Saved entries:

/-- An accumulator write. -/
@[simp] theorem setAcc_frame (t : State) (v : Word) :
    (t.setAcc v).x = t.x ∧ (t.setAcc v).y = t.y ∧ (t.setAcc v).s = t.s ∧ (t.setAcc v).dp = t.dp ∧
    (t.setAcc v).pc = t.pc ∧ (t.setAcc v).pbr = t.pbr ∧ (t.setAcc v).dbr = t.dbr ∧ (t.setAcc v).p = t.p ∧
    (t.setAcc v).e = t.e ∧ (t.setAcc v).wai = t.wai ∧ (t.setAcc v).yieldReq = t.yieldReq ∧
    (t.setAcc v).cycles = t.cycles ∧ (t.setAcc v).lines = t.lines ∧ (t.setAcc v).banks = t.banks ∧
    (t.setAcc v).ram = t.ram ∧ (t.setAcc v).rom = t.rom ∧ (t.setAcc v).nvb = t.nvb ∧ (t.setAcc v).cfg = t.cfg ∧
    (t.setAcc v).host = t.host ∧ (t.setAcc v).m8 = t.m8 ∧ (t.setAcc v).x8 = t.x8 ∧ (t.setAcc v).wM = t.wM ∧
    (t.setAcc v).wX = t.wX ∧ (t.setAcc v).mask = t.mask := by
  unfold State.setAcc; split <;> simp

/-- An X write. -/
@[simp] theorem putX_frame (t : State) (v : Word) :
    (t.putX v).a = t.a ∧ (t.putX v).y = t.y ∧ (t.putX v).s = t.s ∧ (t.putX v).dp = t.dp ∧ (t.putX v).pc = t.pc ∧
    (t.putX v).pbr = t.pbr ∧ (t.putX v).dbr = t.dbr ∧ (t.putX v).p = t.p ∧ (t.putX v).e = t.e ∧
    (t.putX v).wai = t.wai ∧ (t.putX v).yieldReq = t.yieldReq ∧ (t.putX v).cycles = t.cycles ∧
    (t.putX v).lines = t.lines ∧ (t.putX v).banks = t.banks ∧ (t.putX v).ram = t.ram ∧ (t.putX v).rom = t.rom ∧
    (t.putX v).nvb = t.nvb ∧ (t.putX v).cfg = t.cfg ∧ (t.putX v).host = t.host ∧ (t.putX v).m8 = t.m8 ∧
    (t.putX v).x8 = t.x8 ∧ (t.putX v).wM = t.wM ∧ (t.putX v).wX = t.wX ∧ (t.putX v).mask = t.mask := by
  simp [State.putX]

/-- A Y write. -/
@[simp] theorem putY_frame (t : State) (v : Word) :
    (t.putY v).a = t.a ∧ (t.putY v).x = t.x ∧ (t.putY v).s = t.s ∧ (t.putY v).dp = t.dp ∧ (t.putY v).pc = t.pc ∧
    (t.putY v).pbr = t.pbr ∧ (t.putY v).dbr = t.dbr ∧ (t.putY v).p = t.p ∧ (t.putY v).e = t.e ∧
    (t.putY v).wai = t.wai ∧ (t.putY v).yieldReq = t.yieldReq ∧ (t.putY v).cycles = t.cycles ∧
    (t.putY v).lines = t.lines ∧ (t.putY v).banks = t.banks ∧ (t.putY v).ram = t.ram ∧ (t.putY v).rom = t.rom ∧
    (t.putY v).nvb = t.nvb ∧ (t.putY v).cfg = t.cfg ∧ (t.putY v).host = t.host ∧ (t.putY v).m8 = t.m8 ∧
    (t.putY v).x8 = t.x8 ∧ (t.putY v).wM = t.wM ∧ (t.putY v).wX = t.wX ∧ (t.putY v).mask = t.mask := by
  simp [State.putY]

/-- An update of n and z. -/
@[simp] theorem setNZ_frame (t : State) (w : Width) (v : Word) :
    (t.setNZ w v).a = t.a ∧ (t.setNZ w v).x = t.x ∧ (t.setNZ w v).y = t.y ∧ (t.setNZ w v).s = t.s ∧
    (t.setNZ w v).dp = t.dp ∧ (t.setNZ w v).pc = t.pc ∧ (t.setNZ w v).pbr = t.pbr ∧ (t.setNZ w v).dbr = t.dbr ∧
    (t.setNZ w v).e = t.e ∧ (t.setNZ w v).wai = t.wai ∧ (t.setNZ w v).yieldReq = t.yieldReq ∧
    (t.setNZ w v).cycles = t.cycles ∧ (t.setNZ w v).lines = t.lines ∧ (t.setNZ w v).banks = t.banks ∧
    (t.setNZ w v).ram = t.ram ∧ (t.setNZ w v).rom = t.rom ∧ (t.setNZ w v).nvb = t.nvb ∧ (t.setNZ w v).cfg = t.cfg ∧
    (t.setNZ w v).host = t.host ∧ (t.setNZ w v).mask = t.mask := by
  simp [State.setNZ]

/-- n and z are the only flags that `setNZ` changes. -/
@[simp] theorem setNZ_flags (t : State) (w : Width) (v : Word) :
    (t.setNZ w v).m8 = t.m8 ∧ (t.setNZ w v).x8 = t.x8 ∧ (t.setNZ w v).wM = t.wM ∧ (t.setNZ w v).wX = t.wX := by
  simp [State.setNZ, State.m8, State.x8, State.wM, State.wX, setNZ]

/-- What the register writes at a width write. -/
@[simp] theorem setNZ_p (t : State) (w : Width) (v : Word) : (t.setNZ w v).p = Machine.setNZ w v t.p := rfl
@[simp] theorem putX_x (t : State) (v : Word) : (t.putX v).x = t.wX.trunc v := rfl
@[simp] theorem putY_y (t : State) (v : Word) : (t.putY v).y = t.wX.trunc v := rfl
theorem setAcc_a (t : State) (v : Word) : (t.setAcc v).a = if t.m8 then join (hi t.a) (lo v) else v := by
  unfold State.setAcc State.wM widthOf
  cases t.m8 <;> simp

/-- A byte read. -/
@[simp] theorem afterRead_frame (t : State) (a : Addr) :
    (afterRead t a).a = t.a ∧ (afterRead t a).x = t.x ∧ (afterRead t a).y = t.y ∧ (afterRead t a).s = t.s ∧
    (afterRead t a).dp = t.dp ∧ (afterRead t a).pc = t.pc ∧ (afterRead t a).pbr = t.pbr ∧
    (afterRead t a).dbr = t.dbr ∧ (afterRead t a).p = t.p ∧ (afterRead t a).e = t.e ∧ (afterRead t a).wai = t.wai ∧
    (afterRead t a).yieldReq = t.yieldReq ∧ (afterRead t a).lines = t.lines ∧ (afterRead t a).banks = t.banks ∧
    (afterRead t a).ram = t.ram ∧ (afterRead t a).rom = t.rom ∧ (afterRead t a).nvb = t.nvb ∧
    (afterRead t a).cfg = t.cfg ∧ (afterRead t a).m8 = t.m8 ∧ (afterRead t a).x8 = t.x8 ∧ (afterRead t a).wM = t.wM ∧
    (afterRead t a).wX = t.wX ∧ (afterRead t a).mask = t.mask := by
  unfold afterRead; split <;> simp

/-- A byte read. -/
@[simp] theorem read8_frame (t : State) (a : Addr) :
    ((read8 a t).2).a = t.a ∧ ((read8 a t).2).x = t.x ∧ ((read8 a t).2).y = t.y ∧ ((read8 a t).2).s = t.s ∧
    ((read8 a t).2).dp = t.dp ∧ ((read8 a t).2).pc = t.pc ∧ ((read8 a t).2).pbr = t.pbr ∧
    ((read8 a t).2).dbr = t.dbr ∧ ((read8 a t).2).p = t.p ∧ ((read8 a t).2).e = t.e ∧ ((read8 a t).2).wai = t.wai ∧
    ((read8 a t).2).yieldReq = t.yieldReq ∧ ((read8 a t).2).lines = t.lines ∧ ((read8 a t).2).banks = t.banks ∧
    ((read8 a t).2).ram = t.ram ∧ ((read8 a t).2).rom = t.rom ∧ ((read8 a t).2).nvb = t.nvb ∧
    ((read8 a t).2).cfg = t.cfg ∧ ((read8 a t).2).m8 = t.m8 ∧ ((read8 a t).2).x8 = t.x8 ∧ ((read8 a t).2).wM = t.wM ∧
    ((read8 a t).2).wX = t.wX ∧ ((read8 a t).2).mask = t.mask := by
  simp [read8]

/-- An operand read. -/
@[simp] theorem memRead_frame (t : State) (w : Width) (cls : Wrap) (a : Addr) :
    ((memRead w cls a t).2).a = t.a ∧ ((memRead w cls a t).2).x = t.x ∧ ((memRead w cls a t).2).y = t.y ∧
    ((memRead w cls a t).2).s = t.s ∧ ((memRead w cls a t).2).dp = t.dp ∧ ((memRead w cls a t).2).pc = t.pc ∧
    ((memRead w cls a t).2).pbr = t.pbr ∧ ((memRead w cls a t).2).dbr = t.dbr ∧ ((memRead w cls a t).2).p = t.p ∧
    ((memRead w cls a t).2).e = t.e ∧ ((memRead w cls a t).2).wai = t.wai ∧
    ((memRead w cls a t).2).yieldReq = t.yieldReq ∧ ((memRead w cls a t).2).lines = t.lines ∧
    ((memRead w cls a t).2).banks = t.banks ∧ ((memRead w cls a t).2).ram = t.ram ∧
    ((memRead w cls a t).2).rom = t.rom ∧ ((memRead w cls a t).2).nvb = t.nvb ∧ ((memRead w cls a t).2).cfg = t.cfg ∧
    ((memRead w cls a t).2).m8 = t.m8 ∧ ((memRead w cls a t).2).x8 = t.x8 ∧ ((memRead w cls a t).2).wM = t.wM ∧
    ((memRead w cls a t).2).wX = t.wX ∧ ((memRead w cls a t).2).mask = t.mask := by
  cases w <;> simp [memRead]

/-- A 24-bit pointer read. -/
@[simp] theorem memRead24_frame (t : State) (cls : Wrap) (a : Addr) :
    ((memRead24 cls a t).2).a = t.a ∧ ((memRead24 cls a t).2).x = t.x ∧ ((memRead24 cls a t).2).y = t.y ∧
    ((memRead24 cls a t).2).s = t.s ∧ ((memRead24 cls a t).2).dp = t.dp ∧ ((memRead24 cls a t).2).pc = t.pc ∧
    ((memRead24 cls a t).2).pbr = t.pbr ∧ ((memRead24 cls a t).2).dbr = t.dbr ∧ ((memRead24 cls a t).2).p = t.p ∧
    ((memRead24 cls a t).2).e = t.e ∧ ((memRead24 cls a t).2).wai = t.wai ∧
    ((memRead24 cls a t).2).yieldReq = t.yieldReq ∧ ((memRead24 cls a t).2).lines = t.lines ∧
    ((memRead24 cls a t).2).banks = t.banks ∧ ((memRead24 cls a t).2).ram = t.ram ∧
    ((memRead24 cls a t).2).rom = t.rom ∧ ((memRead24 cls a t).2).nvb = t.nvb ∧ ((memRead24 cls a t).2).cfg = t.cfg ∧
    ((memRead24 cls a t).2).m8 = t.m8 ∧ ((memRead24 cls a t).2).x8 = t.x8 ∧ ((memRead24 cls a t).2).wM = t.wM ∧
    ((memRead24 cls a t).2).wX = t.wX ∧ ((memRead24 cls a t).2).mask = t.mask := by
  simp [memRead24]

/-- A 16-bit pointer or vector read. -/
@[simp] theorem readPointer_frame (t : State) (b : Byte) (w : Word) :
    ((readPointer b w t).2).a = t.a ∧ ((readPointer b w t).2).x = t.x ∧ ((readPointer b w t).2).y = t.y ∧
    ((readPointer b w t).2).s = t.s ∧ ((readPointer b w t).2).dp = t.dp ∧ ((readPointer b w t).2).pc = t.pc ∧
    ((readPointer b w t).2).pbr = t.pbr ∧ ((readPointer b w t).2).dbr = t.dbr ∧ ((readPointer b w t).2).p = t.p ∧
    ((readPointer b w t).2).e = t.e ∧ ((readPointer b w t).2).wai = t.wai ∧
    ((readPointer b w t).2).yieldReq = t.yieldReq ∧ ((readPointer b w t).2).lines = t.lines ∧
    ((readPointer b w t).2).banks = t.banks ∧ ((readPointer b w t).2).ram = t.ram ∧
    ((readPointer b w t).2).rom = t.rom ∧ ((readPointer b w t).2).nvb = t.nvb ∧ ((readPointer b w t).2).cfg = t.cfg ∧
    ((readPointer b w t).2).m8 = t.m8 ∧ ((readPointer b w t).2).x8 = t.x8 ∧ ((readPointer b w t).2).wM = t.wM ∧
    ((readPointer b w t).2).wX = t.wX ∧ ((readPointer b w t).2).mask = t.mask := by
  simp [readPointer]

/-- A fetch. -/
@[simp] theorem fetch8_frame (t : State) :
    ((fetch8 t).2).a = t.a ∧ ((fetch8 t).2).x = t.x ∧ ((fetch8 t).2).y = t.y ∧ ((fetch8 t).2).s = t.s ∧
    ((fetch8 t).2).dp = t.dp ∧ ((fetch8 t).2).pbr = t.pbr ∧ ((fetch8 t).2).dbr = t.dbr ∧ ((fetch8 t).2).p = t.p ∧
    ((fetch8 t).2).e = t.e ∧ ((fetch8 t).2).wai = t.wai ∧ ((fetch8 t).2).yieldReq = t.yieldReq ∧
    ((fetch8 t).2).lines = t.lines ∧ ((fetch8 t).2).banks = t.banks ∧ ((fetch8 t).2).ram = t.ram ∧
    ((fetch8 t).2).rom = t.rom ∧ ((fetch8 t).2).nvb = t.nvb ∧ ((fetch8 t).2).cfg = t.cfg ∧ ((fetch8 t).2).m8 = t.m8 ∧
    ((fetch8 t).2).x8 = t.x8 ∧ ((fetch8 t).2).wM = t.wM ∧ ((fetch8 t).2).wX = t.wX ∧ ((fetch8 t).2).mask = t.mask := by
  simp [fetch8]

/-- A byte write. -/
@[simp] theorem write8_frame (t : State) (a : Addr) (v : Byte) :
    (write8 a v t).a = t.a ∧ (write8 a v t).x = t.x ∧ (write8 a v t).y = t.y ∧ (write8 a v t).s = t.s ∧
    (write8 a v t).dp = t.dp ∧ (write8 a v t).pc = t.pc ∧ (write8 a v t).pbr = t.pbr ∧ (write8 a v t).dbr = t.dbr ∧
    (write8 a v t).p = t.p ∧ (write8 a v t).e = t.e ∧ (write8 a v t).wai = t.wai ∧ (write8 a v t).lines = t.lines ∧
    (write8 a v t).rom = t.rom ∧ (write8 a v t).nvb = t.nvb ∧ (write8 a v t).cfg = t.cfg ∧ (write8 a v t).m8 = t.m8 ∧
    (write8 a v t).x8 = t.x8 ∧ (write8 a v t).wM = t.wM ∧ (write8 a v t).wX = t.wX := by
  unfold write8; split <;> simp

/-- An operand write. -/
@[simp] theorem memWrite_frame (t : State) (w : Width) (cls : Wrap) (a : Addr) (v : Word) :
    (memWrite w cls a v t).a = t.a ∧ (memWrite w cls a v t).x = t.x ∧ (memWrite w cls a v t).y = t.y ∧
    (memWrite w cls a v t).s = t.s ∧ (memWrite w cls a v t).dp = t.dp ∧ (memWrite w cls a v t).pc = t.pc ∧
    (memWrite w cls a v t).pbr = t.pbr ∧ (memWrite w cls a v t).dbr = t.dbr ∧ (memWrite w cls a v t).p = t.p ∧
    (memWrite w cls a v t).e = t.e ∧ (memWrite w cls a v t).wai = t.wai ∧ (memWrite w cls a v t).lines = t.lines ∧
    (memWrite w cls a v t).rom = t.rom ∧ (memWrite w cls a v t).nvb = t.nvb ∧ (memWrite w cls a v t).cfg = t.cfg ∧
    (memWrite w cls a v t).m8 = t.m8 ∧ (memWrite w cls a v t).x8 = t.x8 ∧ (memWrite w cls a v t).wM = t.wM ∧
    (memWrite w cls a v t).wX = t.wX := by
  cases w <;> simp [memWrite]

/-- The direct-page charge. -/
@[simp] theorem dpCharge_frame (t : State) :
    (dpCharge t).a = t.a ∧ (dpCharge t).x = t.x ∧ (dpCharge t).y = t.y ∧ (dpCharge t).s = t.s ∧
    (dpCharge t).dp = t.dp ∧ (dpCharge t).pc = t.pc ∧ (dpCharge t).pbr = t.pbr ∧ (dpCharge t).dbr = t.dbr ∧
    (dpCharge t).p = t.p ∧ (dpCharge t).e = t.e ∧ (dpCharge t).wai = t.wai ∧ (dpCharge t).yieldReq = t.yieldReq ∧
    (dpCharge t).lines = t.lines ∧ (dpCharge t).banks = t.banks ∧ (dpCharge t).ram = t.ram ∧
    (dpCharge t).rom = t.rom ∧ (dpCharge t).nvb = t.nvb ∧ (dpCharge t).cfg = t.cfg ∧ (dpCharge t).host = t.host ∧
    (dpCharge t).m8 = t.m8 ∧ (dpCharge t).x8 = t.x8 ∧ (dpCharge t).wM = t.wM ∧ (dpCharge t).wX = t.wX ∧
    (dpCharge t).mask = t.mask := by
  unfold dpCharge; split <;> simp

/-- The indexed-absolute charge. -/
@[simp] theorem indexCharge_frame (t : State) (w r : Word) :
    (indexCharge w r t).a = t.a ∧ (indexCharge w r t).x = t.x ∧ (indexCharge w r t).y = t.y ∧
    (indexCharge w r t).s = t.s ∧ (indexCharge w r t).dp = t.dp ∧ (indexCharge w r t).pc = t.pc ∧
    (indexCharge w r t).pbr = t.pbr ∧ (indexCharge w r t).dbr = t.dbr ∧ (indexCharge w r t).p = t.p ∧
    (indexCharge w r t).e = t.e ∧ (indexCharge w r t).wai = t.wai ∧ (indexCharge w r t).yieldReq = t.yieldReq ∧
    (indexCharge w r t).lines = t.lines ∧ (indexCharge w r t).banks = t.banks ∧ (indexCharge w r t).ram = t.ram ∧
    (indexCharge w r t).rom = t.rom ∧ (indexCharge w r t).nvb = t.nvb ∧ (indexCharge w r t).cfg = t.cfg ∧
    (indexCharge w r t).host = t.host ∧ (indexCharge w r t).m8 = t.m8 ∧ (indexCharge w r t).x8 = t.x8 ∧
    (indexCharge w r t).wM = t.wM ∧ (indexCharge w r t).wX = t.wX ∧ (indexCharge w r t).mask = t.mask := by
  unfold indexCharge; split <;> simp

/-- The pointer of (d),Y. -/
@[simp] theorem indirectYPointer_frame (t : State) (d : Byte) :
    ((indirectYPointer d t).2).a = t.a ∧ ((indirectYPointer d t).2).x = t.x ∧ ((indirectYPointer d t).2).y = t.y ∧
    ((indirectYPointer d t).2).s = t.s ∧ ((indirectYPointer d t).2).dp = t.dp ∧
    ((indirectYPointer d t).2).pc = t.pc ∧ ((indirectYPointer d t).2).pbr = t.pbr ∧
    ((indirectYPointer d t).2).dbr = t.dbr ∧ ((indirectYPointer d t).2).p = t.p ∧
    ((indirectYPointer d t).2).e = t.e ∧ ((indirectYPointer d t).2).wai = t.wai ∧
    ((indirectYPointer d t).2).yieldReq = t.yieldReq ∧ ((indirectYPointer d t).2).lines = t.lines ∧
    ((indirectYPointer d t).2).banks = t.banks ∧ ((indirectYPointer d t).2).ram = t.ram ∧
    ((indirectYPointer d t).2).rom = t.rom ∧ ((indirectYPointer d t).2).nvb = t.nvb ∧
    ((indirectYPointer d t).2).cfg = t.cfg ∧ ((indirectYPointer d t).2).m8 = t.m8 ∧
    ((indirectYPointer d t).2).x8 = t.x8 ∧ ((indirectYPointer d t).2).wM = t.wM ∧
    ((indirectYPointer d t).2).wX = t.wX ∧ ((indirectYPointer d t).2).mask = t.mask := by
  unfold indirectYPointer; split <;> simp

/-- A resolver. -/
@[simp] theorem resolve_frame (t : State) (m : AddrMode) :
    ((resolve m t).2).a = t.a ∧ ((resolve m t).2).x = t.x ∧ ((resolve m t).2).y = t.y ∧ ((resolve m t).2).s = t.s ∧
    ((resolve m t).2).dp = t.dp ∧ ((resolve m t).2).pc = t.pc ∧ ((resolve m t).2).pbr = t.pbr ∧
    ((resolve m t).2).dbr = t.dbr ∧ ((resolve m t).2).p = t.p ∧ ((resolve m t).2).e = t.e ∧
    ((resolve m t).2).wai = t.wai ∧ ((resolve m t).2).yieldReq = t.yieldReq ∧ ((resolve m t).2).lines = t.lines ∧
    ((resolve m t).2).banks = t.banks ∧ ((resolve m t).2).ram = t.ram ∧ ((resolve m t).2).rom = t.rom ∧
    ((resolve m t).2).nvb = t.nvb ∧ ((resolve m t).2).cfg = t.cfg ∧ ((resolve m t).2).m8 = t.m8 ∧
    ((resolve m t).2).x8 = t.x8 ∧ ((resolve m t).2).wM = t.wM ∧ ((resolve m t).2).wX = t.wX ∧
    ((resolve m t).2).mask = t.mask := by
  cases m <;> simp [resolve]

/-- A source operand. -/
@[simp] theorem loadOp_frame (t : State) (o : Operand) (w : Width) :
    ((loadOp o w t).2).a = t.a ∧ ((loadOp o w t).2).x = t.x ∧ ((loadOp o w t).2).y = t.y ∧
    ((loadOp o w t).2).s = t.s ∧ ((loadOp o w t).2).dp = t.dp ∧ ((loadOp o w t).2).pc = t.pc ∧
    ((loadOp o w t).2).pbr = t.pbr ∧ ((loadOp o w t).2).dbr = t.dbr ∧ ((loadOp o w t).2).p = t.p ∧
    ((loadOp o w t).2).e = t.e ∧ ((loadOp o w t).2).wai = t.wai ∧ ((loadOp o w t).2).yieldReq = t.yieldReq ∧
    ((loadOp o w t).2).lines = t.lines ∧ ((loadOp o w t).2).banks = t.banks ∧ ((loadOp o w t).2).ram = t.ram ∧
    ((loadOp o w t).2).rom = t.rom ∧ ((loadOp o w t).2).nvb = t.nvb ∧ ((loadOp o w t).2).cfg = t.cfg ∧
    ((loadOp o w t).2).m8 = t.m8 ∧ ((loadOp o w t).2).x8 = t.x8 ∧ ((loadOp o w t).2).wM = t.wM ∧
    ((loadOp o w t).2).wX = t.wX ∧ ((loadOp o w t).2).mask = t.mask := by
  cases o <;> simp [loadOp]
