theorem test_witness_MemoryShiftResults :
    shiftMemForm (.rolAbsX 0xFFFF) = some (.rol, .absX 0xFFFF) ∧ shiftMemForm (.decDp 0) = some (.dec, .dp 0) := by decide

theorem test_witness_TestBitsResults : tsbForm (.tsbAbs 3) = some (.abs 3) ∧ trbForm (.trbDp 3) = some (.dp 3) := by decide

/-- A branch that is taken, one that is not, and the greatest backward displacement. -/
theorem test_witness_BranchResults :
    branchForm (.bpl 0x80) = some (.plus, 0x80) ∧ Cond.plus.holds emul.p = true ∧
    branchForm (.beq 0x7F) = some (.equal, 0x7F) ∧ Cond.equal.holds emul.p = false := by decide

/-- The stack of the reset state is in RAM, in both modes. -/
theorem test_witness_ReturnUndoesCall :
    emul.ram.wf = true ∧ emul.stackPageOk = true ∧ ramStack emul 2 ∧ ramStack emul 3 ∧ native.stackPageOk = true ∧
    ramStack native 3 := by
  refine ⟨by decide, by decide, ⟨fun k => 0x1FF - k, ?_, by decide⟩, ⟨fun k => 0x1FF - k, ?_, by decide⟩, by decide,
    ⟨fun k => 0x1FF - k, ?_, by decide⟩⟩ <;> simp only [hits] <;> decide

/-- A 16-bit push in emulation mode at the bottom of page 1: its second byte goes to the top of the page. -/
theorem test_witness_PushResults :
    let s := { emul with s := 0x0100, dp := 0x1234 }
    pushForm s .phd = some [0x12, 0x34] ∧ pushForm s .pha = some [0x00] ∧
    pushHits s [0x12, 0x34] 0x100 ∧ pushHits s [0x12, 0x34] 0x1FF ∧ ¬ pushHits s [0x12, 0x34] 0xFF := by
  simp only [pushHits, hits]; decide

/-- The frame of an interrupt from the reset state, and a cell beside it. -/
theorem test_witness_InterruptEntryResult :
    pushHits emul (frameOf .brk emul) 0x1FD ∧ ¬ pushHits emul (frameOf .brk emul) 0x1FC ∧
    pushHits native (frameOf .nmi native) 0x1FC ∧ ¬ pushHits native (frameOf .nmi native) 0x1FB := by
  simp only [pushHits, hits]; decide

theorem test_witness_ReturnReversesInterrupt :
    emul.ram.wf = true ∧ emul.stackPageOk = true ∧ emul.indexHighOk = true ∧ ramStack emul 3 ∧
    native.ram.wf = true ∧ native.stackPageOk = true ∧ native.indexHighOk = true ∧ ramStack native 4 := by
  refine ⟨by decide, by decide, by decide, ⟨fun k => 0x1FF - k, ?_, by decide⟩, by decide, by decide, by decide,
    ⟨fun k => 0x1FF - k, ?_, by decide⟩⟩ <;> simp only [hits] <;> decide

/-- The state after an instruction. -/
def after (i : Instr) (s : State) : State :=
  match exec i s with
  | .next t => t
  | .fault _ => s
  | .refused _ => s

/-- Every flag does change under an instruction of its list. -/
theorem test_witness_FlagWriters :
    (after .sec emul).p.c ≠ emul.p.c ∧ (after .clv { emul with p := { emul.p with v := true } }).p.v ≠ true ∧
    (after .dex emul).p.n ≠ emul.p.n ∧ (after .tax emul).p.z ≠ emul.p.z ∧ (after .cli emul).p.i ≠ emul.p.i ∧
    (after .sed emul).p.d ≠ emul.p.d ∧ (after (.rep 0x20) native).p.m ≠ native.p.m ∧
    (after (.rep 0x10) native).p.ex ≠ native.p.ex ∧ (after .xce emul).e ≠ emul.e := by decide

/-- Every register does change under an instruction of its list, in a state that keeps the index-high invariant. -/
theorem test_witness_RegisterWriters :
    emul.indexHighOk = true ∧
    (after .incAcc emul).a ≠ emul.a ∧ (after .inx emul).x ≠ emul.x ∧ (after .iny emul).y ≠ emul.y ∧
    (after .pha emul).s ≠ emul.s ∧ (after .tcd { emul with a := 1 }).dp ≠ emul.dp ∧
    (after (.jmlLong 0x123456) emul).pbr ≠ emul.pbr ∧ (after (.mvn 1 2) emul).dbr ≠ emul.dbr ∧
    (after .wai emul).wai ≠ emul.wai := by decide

§ TASK REQUIREMENTS:
In your reply, restate exactly the lines from the start of the records above through the line holding "(t.putX v).pbr = t.pbr", including both, and nothing else.

§ TASK RESPONSE:
/-- An accumulator write. -/
@[simp] theorem setAcc_frame (t : State) (v : Word) :
    (t.setAcc v).x = t.x ∧ (t.setAcc v).y = t.y ∧ (t.setAcc v).s = t.s ∧ (t.setAcc v).dp = t.dp ∧
    (t.setAcc v).pc = t.pc ∧ (t.setAcc v).pbr = t.pbr ∧ (t.setAcc v).dbr = t.dbr ∧ (t.setAcc v).p = t.p ∧
    (t.setAcc v).e = t.e ∧ (t.setAcc v).wai = t.wai ∧ (t.setAcc v).yieldReq = t.yieldReq ∧
    (t.setAcc v).cycles = t.cycles ∧ (t.setAcc v).lines = t.lines ∧ (t.setAcc v).banks = t.banks ∧
    (t.setAcc v).ram = t.ram ∧ (t.setAcc v).rom = t.rom ∧ (t.setAcc v).nvb = t.nvb ∧ (t.setAcc v).cfg = t.cfg ∧
    (t.setAcc v).host = t.host ∧ (t.setAcc v).m8 = t.m8 ∧ (t.setAcc v).x8 = t.x8 ∧ (t.setAcc v).wM = t.wM ∧
    (t.setAcc v).wX = t.wX ∧ (t.setAcc v).mask = t.mask := by
  unfold State.setAcc; split <;> simp

/-- An X write. -/
@[simp] theorem putX_frame (t : State) (v : Word) :
    (t.putX v).a = t.a ∧ (t.putX v).y = t.y ∧ (t.putX v).s = t.s ∧ (t.putX v).dp = t.dp ∧ (t.putX v).pc = t.pc ∧
    (t.putX v).pbr = t.pbr ∧ (t.putX v).dbr = t.dbr ∧ (t.putX v).p = t.p ∧ (t.putX v).e = t.e ∧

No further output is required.